Miguel Díaz-Canel a affirmé que les jeunes Cubains doivent placer "l'humanisme" et les valeurs de la Révolution au-dessus de l'influence des réseaux sociaux, qu'il a qualifiés de stratégie de "colonisation culturelle" et de manipulation de l'opinion publique.
Les déclarations ont été faites lors d'une interview accordée le 19 juin au journaliste dominicain Roberto Cavada au Palais de la Révolution, diffusée ce mercredi par Telenoticias, de la République dominicaine.
En répondant à une question sur les jeunes qui sur les réseaux sociaux demandent une intervention des États-Unis ou invitent le président Donald Trump à "venir à Cuba", le dirigeant a affirmé que le principal défi est de faire face à l'impact de "l'algorithme".
«Je crois que nous devons amener nos jeunes à privilégier l'humanisme qui est dans notre identité et dans la vocation de la Révolution plutôt que l'algorithme», a exprimé, selon la version sténographique publiée par la Présidence de Cuba.
Lors de l'interview, Díaz-Canel a déclaré que les plateformes numériques favorisent une "colonisation culturelle", une "néocolonisation culturelle" et la "banalisation" de la société, en promouvant — selon ses dires — des valeurs associées à l'individualisme et au consumérisme.
Le dirigeant a insisté sur le fait que les jeunes doivent "avoir confiance en eux", se distinguer par leur culture et leurs connaissances, et non par leurs possessions matérielles.
Il a également rejeté toute possibilité d'intégration politique avec les États-Unis.
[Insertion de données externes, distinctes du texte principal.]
-- ==== Sys2Proof/Tests/Slice0.lean ====
section
/-! SUPPORT. Tests of the model, their expected values from spec/95_test_vectors.md (named in each) or counted by hand from the cited
rule, and a witness for the hypotheses of every statement. -/

namespace Sys2Proof.Tests

open Sys2Proof Sys2Proof.Machine

/-! ### Builders -/

/-- 16-bit elements from `a` up. -/
def put16 (m : Memory) : Nat → List Int → Memory
  | _, [] => m
  | a, v :: rest => put16 (memWrite m a 2 (umod 16 v)) (a + 2) rest

/-- Three memories used by many tests: period-4 tables and raw samples, IQSamples at 0x2000, nothing. -/
def memDdc (raw : List Int) : Memory :=
  put16 (put16 (put16 ⟨[]⟩ 0x1000 [1, 0, -1, 0]) 0x1100 [0, 1, 0, -1]) 0x2000 raw

/-- Argument registers. -/
def argsOf (a0 a1 a2 a3 a4 a5 a6 : Nat) : Args :=
  ⟨BitVec.ofNat 32 a0, BitVec.ofNat 32 a1, BitVec.ofNat 32 a2, BitVec.ofNat 32 a3, BitVec.ofNat 32 a4, BitVec.ofNat 32 a5,
    BitVec.ofNat 32 a6, 0⟩

/-- After reset with these arguments. -/
def fresh (g : Args) : State := { State.reset with args := g }

/-- After reset, this host action next. -/
def doing (a : HostAction) : State := { State.reset with script := [a] }

/-- After reset and an ILLEGAL_CMD fault of the word 0x99, this host action next. -/
def faulted (a : HostAction) : State :=
  { State.reset with status := { Status.reset with fault := true }, fcause := .illegalCmd, fcmd := 0x99, script := [a] }

/-- The DDC ready with ratio `r`, shift `sh` and capacity `cap` on the tables of `memDdc`, and a DDC.PROC range and destination. -/
def ddcS (raw : List Int) (r sh cap b e d : Nat) : State :=
  { State.reset with
    args := argsOf b e d 0 0 0 0
    status := { Status.reset with ddcRdy := true }
    ddc := ⟨0x1000, 0x1100, 4, BitVec.ofNat 32 r, BitVec.ofNat 32 sh, if cap = 0 then 0 else 0x3000, BitVec.ofNat 32 cap, 0, 0⟩
    mem := memDdc raw }

/-- The AFT ready with tables `tc` at 0x1000 and `ts` at 0x1100, input `iq` at 0x2000. -/
def aftS (tc ts iq : List Int) (sh mode b e d : Nat) : State :=
  { State.reset with
    args := argsOf b e d 0 0 0 0
    status := { Status.reset with aftRdy := true }
    aft := ⟨0x1000, 0x1100, BitVec.ofNat 32 tc.length, BitVec.ofNat 32 sh, BitVec.ofNat 32 mode, 0⟩
    mem := put16 (put16 (put16 ⟨[]⟩ 0x1000 tc) 0x1100 ts) 0x2000 iq }

/-- The AMD ready with this calibration, input `iq` at 0x2000. -/
def amdS (iq : List Int) (pa pb pc : Int) (qa qb al b e d : Nat) : State :=
  { State.reset with
    args := argsOf b e d 0 0 0 0
    status := { Status.reset with amdRdy := true }
    amd := ⟨BitVec.ofInt 32 pa, BitVec.ofInt 32 pb, BitVec.ofInt 32 pc, BitVec.ofNat 32 qa, BitVec.ofNat 32 qb, BitVec.ofNat 32 al, 0⟩
    mem := put16 ⟨[]⟩ 0x2000 iq }

/-- The ring of V-SSB-1: (1, 10) .. (8, 80). -/
def ring8 : List Int := [1, 10, 2, 20, 3, 30, 4, 40, 5, 50, 6, 60, 7, 70, 8, 80]

/-- The SSB ready on a ring of `n` slots at 0x2000 with look-back `sh` (rate 4·sh, frequency 1). -/
def ssbS (iq : List Int) (sh n b e d : Nat) : State :=
  { State.reset with
    args := argsOf b e d 0 0 0 0
    status := { Status.reset with ssbRdy := true }
    ssb := ⟨0x2000, BitVec.ofNat 32 (0x2000 + 4 * n), BitVec.ofNat 32 (4 * sh), 1, BitVec.ofNat 32 (4 * sh), BitVec.ofNat 32 sh,
      BitVec.ofNat 32 n⟩
    mem := put16 ⟨[]⟩ 0x2000 iq }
«Il faudrait être très aveugle pour ne pas se rendre compte que l'alternative pour Cuba ne pourra jamais être l'annexion aux États-Unis. Il n'y a pas d'avenir pour Cuba avec une annexion aux États-Unis», a-t-il affirmé.
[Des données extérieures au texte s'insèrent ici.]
-- ==== Sys2Proof/Certificates/Slice0/Obligations.lean ====
section
/-! DEFINITION. The statements for the provers. Each docstring names the rule or the section of spec/ that the statement
comes from. Every statement holds for every implementation: the features and RES0_STORAGE_MASK are fields of the state
it quantifies over. -/

open Sys2Proof Sys2Proof.Machine

/-! ## Encoding and decoding (30_encoding.md) -/

/-- Vectors ENC-4, ENC-19, ENC-31, ENC-38, ENC-40 and ENC-48 of 95_test_vectors.md, as bytes in memory (the layouts and the byte
order are the spec's general knowledge: log entries 15, 11). -/
def Obligations.SpecWordsDecode : Prop :=
  decode .a32 [0x70, 0x3F, 0x12, 0xEE] = (.instr (.mrcA32 .al 3), []) ∧
  decode .a32 [0x70, 0x3F, 0x02, 0xEE] = (.instr (.mcrA32 .al 3), []) ∧
  decode .a32 [0x70, 0x2F, 0x12, 0x0E] = (.instr (.mrcA32 .eq 2), []) ∧
  decode .t32 [0x12, 0xEE, 0x70, 0x7F] = (.instr (.mrcT32 7), []) ∧
  decode .t32 [0x02, 0xEE, 0x70, 0xCF] = (.instr (.mcrT32 12), []) ∧
  decode .a32 [0x70, 0x0F, 0x12, 0xFE] = (.reject .condFifteen, [])

/-- 30_encoding.md sections 1 and 2: every well-formed instruction, with every operand, is what its bytes decode to, and the bytes
after it are left. -/
def Obligations.DecodeOfEncodedBytes : Prop :=
  ∀ (i : Instr) (rest : List Byte), i.wf = true →
    decode i.iset (encodeBytes i ++ rest) = (.instr i, rest)

/-- 30_encoding.md sections 1 and 2: a word that decodes is the encoding of the well-formed instruction it decodes to, so that
no two words mean one instruction. -/
def Obligations.EncodeOfDecodedWord : Prop :=
  ∀ (set : ISet) (w : Word) (i : Instr), decodeWord set w = .instr i →
    i.wf = true ∧ i.iset = set ∧ encode i = w

/-- The four rows of the opcode table (30_encoding.md section 4): the decoder accepts a word as a row's instruction exactly when
the word has the row's match under the row's mask and meets the row's extra condition. -/
def Obligations.DecodeFollowsOpcodeTable : Prop :=
  ∀ w : Word,
    ((∃ c t, decodeWord .a32 w = .instr (.mrcA32 c t)) ↔
      w &&& 0x0FFF0FFF#32 = 0x0E120F70#32 ∧ w >>> 28 ≠ 15#32 ∧ (w >>> 12) &&& 15#32 ≠ 15#32) ∧
    ((∃ c t, decodeWord .a32 w = .instr (.mcrA32 c t)) ↔
      w &&& 0x0FFF0FFF#32 = 0x0E020F70#32 ∧ w >>> 28 ≠ 15#32 ∧ (w >>> 12) &&& 15#32 ≠ 15#32) ∧
    ((∃ t, decodeWord .t32 w = .instr (.mrcT32 t)) ↔
      w &&& 0xFFFF0FFF#32 = 0xEE120F70#32 ∧ (w >>> 12) &&& 15#32 ≠ 15#32 ∧ (w >>> 12) &&& 15#32 ≠ 13#32) ∧
    ((∃ t, decodeWord .t32 w = .instr (.mcrT32 t)) ↔
      w &&& 0xFFFF0FFF#32 = 0xEE020F70#32 ∧ (w >>> 12) &&& 15#32 ≠ 15#32 ∧ (w >>> 12) &&& 15#32 ≠ 13#32)

/-- 30_encoding.md section 3 (the spec's decisions D7, D8): a word whose selection values differ from those of TTBCR2 in any bit
is refused, and an A32 word with condition 0b1111, a word with Rt 15, and a T32 word with Rt 13. -/
def Obligations.NeighbouringWordsRefused : Prop :=
  ∀ (set : ISet) (w : Word),
    (w.extractLsb' 8 4 ≠ 0b1111#4 ∨ w.extractLsb' 21 3 ≠ 0b000#3 ∨ w.extractLsb' 16 4 ≠ 0b0010#4 ∨
      w.extractLsb' 0 4 ≠ 0b0000#4 ∨ w.extractLsb' 5 3 ≠ 0b011#3 ∨
      (set = .a32 ∧ w.extractLsb' 28 4 = 15#4) ∨ w.extractLsb' 12 4 = 15#4 ∨
      (set = .t32 ∧ w.extractLsb' 12 4 = 13#4)) →
    ∃ r, decodeWord set w = .reject r

/-- 30_encoding.md section 3 (the spec's decision D8): the instruction itself, with an operand that no word has, is refused too. -/
def Obligations.IllFormedOperandRefused : Prop :=
  ∀ (i : Instr) (s : State), i.wf = false → exec i s = .refused (.rtRefused i.rt)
Les déclarations interviennent dans un contexte marqué par le plus grand exode migratoire de l'histoire récente de Cuba. Entre 2021 et 2024, environ 1,79 million de Cubains ont quitté l'île, tandis que le pays a enregistré en 2024 le taux de natalité le plus bas des six dernières décennies.
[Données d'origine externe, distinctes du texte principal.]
-- ==== Sys2Proof/Laws/Register.lean ====
section
/-! SUPPORT. Masks, contents, cells, and the effective values. -/

namespace Sys2Proof.Machine

/-! ## Lists without repeats -/

section Lists
variable {α : Type} [DecidableEq α]

@[simp] theorem mem_addNew (a b : α) (l : List α) : b ∈ addNew a l ↔ b = a ∨ b ∈ l := by
  unfold addNew
  split
  · exact ⟨.inr, fun h => h.elim (fun e => e ▸ ‹_›) id⟩
  · simp

@[simp] theorem mem_addAll (as : List α) (b : α) (l : List α) : b ∈ addAll as l ↔ b ∈ as ∨ b ∈ l := by
  induction as with
  | nil => simp [addAll]
  | cons a as ih =>
    have : addAll (a :: as) l = addNew a (addAll as l) := rfl
    rw [this, mem_addNew, ih, List.mem_cons, or_assoc]

theorem nodup_addNew (a : α) {l : List α} (h : l.Nodup) : (addNew a l).Nodup := by
  unfold addNew
  split
  · exact h
  · exact List.nodup_cons.2 ⟨‹_›, h⟩

theorem nodup_addAll (as : List α) {l : List α} (h : l.Nodup) : (addAll as l).Nodup := by
  induction as with
  | nil => exact h
  | cons a as ih => exact nodup_addNew a ih

end Lists

/-! ## Masks and contents -/

/-- Every field position holds state (rule R27). -/
theorem fieldMask_and_writeMask (g : Config) : writeMask g &&& fieldMask g = fieldMask g := by
  ext i hi
  simp only [writeMask, BitVec.getElem_and, BitVec.getElem_or]
  cases (fieldMask g)[i] <;> simp

theorem masked_known {g : Config} {v : Word} : (Content.known (v &&& writeMask g)).masked g = true := by
  simp [Content.masked, BitVec.and_assoc, BitVec.and_not_self]

/-- What a content shows has no 1 where no bit holds state (rules R27, R83). -/
theorem contentWord_masked (g : Config) (c : Content) (k : Nat) :
    contentWord g c k &&& ~~~(writeMask g) = 0#32 := by
  cases c <;> simp [contentWord, BitVec.and_assoc, BitVec.and_not_self]

/-! ## Cells -/

theorem Cell.mem_views {a : Bool} {k : Cell} {v : View} :
    v ∈ k.views a ↔ (v.content = k.content ∨ v.content ∈ k.unsynced) ∧ v.active = a := by
  obtain ⟨c, b⟩ := v
  simp only [Cell.views, List.mem_map, List.mem_cons, View.mk.injEq]
  constructor
  · rintro ⟨c', h, rfl, rfl⟩; exact ⟨h, rfl⟩
  · rintro ⟨h, rfl⟩; exact ⟨c, h, rfl, rfl⟩

@[simp] theorem Cell.retire_content (a : Bool) (k : Cell) : (k.retire a).content = k.content := rfl
@[simp] theorem Cell.retire_unsynced (a : Bool) (k : Cell) : (k.retire a).unsynced = k.unsynced := rfl

/-- What a TLB may hold after a change: what it could, and what a walk could use. -/
@[simp] theorem Cell.mem_retire_cached {a : Bool} {k : Cell} {v : View} :
    v ∈ (k.retire a).cached ↔ v ∈ k.views a ∨ v ∈ k.cached := mem_addAll _ _ _

/-- Every view a walk uses of a good cell is masked. -/
theorem Cell.ok.views {g : Config} {k : Cell} (h : k.ok g) {a : Bool} {v : View} (hv : v ∈ k.views a) :
    v.content.masked g = true := by
  rcases (Cell.mem_views.1 hv).1 with e | e
  · rw [e]; exact h.1
  · exact h.2.1 _ e

theorem Cell.ok.retire {g : Config} {k : Cell} (h : k.ok g) (a : Bool) : (k.retire a).ok g :=
  ⟨h.1, h.2.1, fun v hv => (Cell.mem_retire_cached.1 hv).elim h.views (h.2.2.1 v), h.2.2.2.1,
    nodup_addAll _ h.2.2.2.2⟩

theorem Cell.ok.write {g : Config} {k : Cell} (h : k.ok g) (a : Bool) (v : Word) :
    (k.write a (v &&& writeMask g)).ok g :=
  ⟨masked_known,
    fun c hc => by
      rcases (mem_addNew _ _ _).1 hc with e | e
      · rw [e]; exact h.1
      · exact h.2.1 _ e,
    (h.retire a).2.2.1, nodup_addNew _ h.2.2.2.1, (h.retire a).2.2.2.2⟩

theorem Cell.ok.sync {g : Config} {k : Cell} (h : k.ok g) (a : Bool) : (k.sync a).ok g :=
  ⟨h.1, by simp [Cell.sync], (h.retire a).2.2.1, List.nodup_nil, (h.retire a).2.2.2.2⟩

theorem Cell.ok.invalidate {g : Config} {k : Cell} (h : k.ok g) : k.invalidate.ok g :=
  ⟨h.1, by simp [Cell.invalidate], by simp [Cell.invalidate], List.nodup_nil, List.nodup_nil⟩

theorem Cell.ok.reset {g : Config} {k : Cell} (h : k.ok g) (a : Bool) : (k.reset a).ok g :=
  ⟨rfl, by simp [Cell.reset], (h.retire a).2.2.1, List.nodup_nil, (h.retire a).2.2.2.2⟩

@[simp] theorem Cell.share_content (other k : Cell) : (Cell.share other k).content = k.content := rfl
@[simp] theorem Cell.share_unsynced (other k : Cell) : (Cell.share other k).unsynced = k.unsynced := rfl

@[simp] theorem Cell.mem_share_cached {other k : Cell} {v : View} :
    v ∈ (Cell.share other k).cached ↔ v ∈ other.cached ∨ v ∈ k.cached := mem_addAll _ _ _

theorem Cell.ok.share {g : Config} {other k : Cell} (ho : other.ok g) (h : k.ok g) : (Cell.share other k).ok g :=
  ⟨h.1, h.2.1, fun v hv => (Cell.mem_share_cached.1 hv).elim (ho.2.2.1 v) (h.2.2.1 v), h.2.2.2.1,
    nodup_addAll _ h.2.2.2.2⟩

/-- What a TLB may hold of a cell after its reset: all it could, and what a walk could use. -/
@[simp] theorem Cell.mem_reset_cached {a : Bool} {k : Cell} {v : View} :
    v ∈ (k.reset a).cached ↔ v ∈ k.views a ∨ v ∈ k.cached := Cell.mem_retire_cached

/-! ## Effective values -/

/-- The fields of an implementation, bit by bit (rule R27). -/
theorem fieldMask_getLsbD (g : Config) (i : Nat) :
    (fieldMask g).getLsbD i = (decide (i = 9) || decide (i = 10) || (g.hpds2 && decide (11 ≤ i ∧ i ≤ 18))) := by
  by_cases hi : i < 32
  · unfold fieldMask
    cases g.hpds2 <;> interval_cases i <;> rfl
  · have : (fieldMask g).getLsbD i = false := BitVec.getLsbD_of_ge _ _ (by omega)
    rw [this]
    have h1 : i ≠ 9 := by omega
    have h2 : i ≠ 10 := by omega
    have h3 : ¬(11 ≤ i ∧ i ≤ 18) := by omega
    simp [h1, h2, h3]

/-- The `Eff` word of a copy in terms of what a read of it would show (rule R28). -/
theorem eff_eq (s : State) (b : Bank) :
    eff s b = if active s.cfg s.ctx b then readSR b s &&& fieldMask s.cfg else 0#32 := by
  have h : (present s.cfg && active s.cfg s.ctx b) = active s.cfg s.ctx b := by
    unfold active; cases present s.cfg <;> rfl
  simp only [eff, viewEff, currentView, readSR, h]

end Sys2Proof.Machine
end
En se référant à l'émigration, Díaz-Canel a minimisé l'unicité du cas cubain et a soutenu qu'il s'agit d'un phénomène global.
«L'émigration est un problème mondial. Dans les problèmes migratoires, ce sont toujours les jeunes qui émigrent le plus, car ce sont ceux qui ont le plus d'énergie, de rébellion et de possibilités d'émigrer», a-t-il affirmé.
Cependant, diverses enquêtes indépendantes reflètent un profond désenchantement parmi la population jeune. Des études récentes indiquent que 93 % des Cubains âgés de 20 à 40 ans émigreraient s'ils en avaient l'opportunité, tandis que 97 % des jeunes de 18 à 30 ans désapprouvent la gestion du gouvernement.
La interview fait partie de la stratégie de communication que Díaz-Canel a développée en 2026 avec des médias internationaux. Au cours des derniers mois, il a accordé des interviews à NBC News, Newsweek, elDiario.es, Canal Red et maintenant Telenoticias, à un moment où Cuba traverse une profonde crise économique, énergétique et démographique.